A group of Belaire buyers who had found each other airing similar grievances online soon formed the Belaire Owners Association (BOA). In May 2010, the association filed charges with the CCI, accusing DLF of abusing its dominant position in the market in order to enforce unscrupulous contracts on buyers. Sanjay Bhasin, president of the association and vice president at the telecom company Viom Networks, enumerated the residents’ complaints for me in broad strokes: construction of the Belaire apartment complex had been delayed; DLF had effected a unilateral change in the building plans; and there was a suppression of terms in buyers’ contracts.
The CCI soon launched an inquiry and, for the first time, many of the real estate practices that had helped build and populate Gurgaon were brought to light. It emerged that when it collected money from buyers, DLF had no approvals for The Belaire—not for the original 19 floors it sold, nor the additional ten it later tacked on to each tower. Other related manipulations included violation of the state-mandated floor area ratio (FAR) restriction—the ratio of a building’s total floor space (on all storeys) to the size of the plot on which it stands. The Belaire plot took up only 6.67 acres, which the owners’ association calculated was 14 acres less than would be necessary to meet the FAR requirements. The CCI found that Belaire residents had technically paid for and were entitled to land that had instead been left open to further development. Sanjay Sharma of Qubrex brokerage helped the Belaire owners with research for the case. He told me that violating FAR norms “has become the easiest way of making money for the builders”. When I visited Belaire with Bhasin and other members of the BOA, I noticed a cordoned-off patch of grass in the middle of the complex. Bhasin told me that it was village panchayat land that is still under dispute.
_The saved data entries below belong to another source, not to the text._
-- ==== Sys2Proof/Machine/Matrix.lean ====
section
/-! DEFINITION. Matrix steps and loops (16 R405 to R418), the slew limiter (10 R250 to R252), and their events. -/

namespace Sys2Proof.Machine

/-! ## Scales (16 R411, R412) -/

/-- Byte size of a scale and its poison pattern. -/
def scaleSize (contract : Nat) : Nat := if contract = 4 then 4 else 1
def scalePoison (contract : Nat) : Nat := if contract = 4 then 0x7FC00000 else 0xFF

/-- Address of the scale of row x for scale index q, of operand A or B. -/
def scaleAddr (scb : BitVec 512) (isB : Bool) (contract x q : Nat) : Nat :=
  let base := if isB then bits scb 447 384 else bits scb 511 448
  let sh := if isB then bits scb 13 8 else bits scb 5 0
  let bc := if isB then scb.getLsbD 15 else scb.getLsbD 14
  (base + (if bc then 0 else x * 2 ^ sh % 2 ^ 64) + q * scaleSize contract) % 2 ^ 64

/-- How a run of plain loads ends. -/
inductive Loads
  | ok (s : State) (bs : List Byte) (poison : Bool)
  | region (va : DWord)
  | locked (va : DWord)
  | fault (s : State) (f : Nat × Word)
  | full
  | denied (s : State)

/-- The bytes of one piece that lies in one line: an engine's lock on its range or surface refuses it (08 R215; 11 R290),
and bytes of the window that an engine writes make it wait (11 R291). -/
def loadPiece (s : State) (p : Place) (va n : Nat) : Loads :=
  if ¬ regionOk p.gr p.g.num va n (.load false) then .region (BitVec.ofNat 64 va)
  else if s.rangeLocked p.gr.ctx va n false then .locked (BitVec.ofNat 64 va)
  else if s.windowBusy p va n false then .full
  else match translate s (coreTlbs p.t.core) p.gr.ctx va .load with
  | .error (k, l) => match joinFault s (coreDie p.t.core) p.gr.ctx (BitVec.ofNat 64 va) .load k l p.g.grid with
    | some (s, f) => .fault (emitFaults s) (coreDie p.t.core, f)
    | none => .full
  | .ok (s, x) =>
    if s.surfLocked p.gr.ctx x.surf then .locked (BitVec.ofNat 64 va)
    else match s.readAt p.gr.ctx x n with
    | (s, .bytes bs) => .ok s bs false
    | (s, .poison) => .ok s (List.replicate n 0xFF#8) true
    | (s, .denied) => .denied s

/-- n bytes, line by line; `k` bounds the number of lines. -/
def loadSpan (s : State) (p : Place) (va n : Nat) : Nat → Loads
  | 0 => .ok s [] false
  | k + 1 =>
    if n = 0 then .ok s [] false
    else
      let m := Nat.min n (128 - va % 128)
      match loadPiece s p va m with
      | .ok s bs ps => (match loadSpan s p ((va + m) % 2 ^ 64) (n - m) k with
        | .ok s rest ps' => .ok s (bs ++ rest) (ps || ps')
        | e => e)
      | e => e

/-- A list of spans: the bytes of each, and how many were poisoned. -/
inductive Spans
  | ok (s : State) (rows : List (List Byte)) (poisoned : List Bool)
  | region (va : DWord)
  | locked (va : DWord)
  | fault (s : State) (f : Nat × Word)
  | full
  | denied (s : State)

def loadSpans (p : Place) (n : Nat) : List Nat → State → Spans
  | [], s => .ok s [] []
  | va :: vas, s => match loadSpan s p va n (n / 128 + 2) with
    | .ok s bs ps => (match loadSpans p n vas s with
      | .ok s rows pss => .ok s (bs :: rows) (ps :: pss)
      | e => e)
    | .region va => .region va
    | .locked va => .locked va
    | .fault s f => .fault s f
    | .full => .full
    | .denied s => .denied s

/-- Scale values of spans: a poisoned one reads as the pattern, and each counts. -/
def scaleVals (contract : Nat) (rows : List (List Byte)) (ps : List Bool) : List Nat :=
  (rows.zip ps).map fun rp => if rp.2 then scalePoison contract else natLE rp.1

def countTrue (ps : List Bool) : Nat := (ps.filter id).length

/-- The scale addresses of a step: 64 for each scale index, of A, then of B. -/
def scaleAddrs (scb : BitVec 512) (isB : Bool) (contract : Nat) (qs : List Nat) : List Nat :=
  qs.flatMap fun q => (List.range 64).map fun x => scaleAddr scb isB contract x q

/-! ## Admission (16 R410, R411, R415, R416, R423) -/

/-- Contracts of `mma` and `mloop`, of the scaled forms, and of the sparse forms. -/
def denseOk (c : Nat) : Bool := 1 ≤ c && c ≤ 9 && c ≠ 4
def scaledOk (c : Nat) : Bool := c = 2 || c = 3 || c = 5
def sparseOk (c : Nat) : Bool := c = 1 || c = 2 || c = 3 || c = 5 || c = 6 || c = 8

/-- ILLEGAL of a form, a pairing, or an operand that does not suit the shape, then RESV of a stream code outside K.SC (06
R176; 16 R423). -/
def withShapeFor (good : Shape → Bool) (p : Place) (i : Issue) (ok : Bool) (a b : Ty) (code : Nat)
    (k : Shape → Except Stop State) : Except Stop State :=
  match (if ok then shapeOf p.gr.contract a b code else none) with
  | none => .error (.trap .illegal 0 i.path 0#64)
  | some sh =>
    if ¬ good sh then .error (.trap .illegal 0 i.path 0#64)
    else if p.gr.contract ≠ 9 ∧ code ≠ 0 then .error (.trap .resv 0 i.path 0#64) else k sh

def withShape (p : Place) (i : Issue) (ok : Bool) (a b : Ty) (code : Nat) (k : Shape → Except Stop State) : Except Stop State :=
  withShapeFor (fun _ => true) p i ok a b code k

/-- Inserts a step behind those that drew earlier, or in the same cc for an older warp (16 R408). A step that is no longer
the first of the order does not wait for a grant (10 R251). -/
def insertStep (m : MStep) : List MStep → List MStep
  | [] => [m]
  | x :: xs => if m.drawn < x.drawn ∨ (m.drawn = x.drawn ∧ m.warp < x.warp ∧ x.ends = none) then
      m :: { x with waits := none } :: xs
      else x :: insertStep m xs

/-- The first step of the order begins to wait for a grant once the array is free and its scales are present (10 R251). -/
def markWaiting (cc : Nat) : List MStep → List MStep
  | [] => []
  | m :: ms => if m.ends = none ∧ m.entry = none ∧ m.waits = none then { m with waits := some cc } :: ms else m :: ms

def State.queueStep (s : State) (core : Nat) (m : MStep) : State :=
  s.modCore core fun c => { c with mq := markWaiting (s.coreCc core) (insertStep m c.mq) }

/-- Steps leave a core with their warps; the step that is first now begins to wait for a grant (10 R251). -/
def Core.dropSteps (cc : Nat) (ws : List Nat) (c : Core) : Core :=
  if c.mq.any fun m => ws.contains m.warp then { c with mq := markWaiting cc (c.mq.filter fun m => !ws.contains m.warp) } else c

def State.dropSteps (s : State) (ws : List Nat) : State :=
  if s.cores.any fun kc => kc.2.mq ≠ [] then { s with cores := s.cores.mapV fun k c => c.dropSteps (s.coreCc k) ws } else s

/-- The scoreboard of a single step, and then its draw: until the step before it on its accumulator has ended it stalls,
drawing nothing (10 R246, R249; 16 R408; 23 R487). -/
def stepBoard (s : State) (p : Place) (i : Issue) (tiles : List Nat) (acc : Nat) : Except Stop Unit :=
  match checkTiles s p i tiles [] with
  | .error e => .error e
  | .ok _ => checkAccs s p i [acc]

/-- The time of a step of a sparse form: half that of the dense one on this die, at least 4 cc (16 R406, R415). -/
def sparseTime (sh : Shape) (slow : Nat) : Nat := Nat.max 4 (sh.time * slow / 2)

/-- The frame of a single matrix step. -/
def withStepAfter (board : Except Stop Unit) (s : State) (p : Place) (i : Issue) (g : Guard) (srcs : List Src) (tiles : List Nat)
    (acc price : Nat) (k : State → LaneMask → Except Stop State) : Except Stop State :=
  match checkTA p i tiles [acc] with
  | .error e => .error e
  | .ok _ => withPriceAfter board s p i g srcs [] price k

def withStep (s : State) (p : Place) (i : Issue) (g : Guard) (srcs : List Src) (tiles : List Nat) (acc price : Nat)
    (k : State → LaneMask → Except Stop State) : Except Stop State :=
  withStepAfter (stepBoard s p i tiles acc) s p i g srcs tiles acc price k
Manoj Pandey, the director general of the CCI, submitted his case report in late 2010. In it, he upheld the owners’ allegations and noted that DLF, HUDA and the Haryana DTCP hadn’t cooperated with the investigation. He held the authorities guilty of connivance, and recommended a penal enquiry. “Was DLF so powerful that Director, Town Planning could have just ignored the infringements or Town Planner did not perform his duties well,” Pandey wrote. “The way Director, Town Planning has not answered to notices issued by this office (six repeated notices on various dates) only show that he was perhaps aware of these infringements but chose to ignore them.”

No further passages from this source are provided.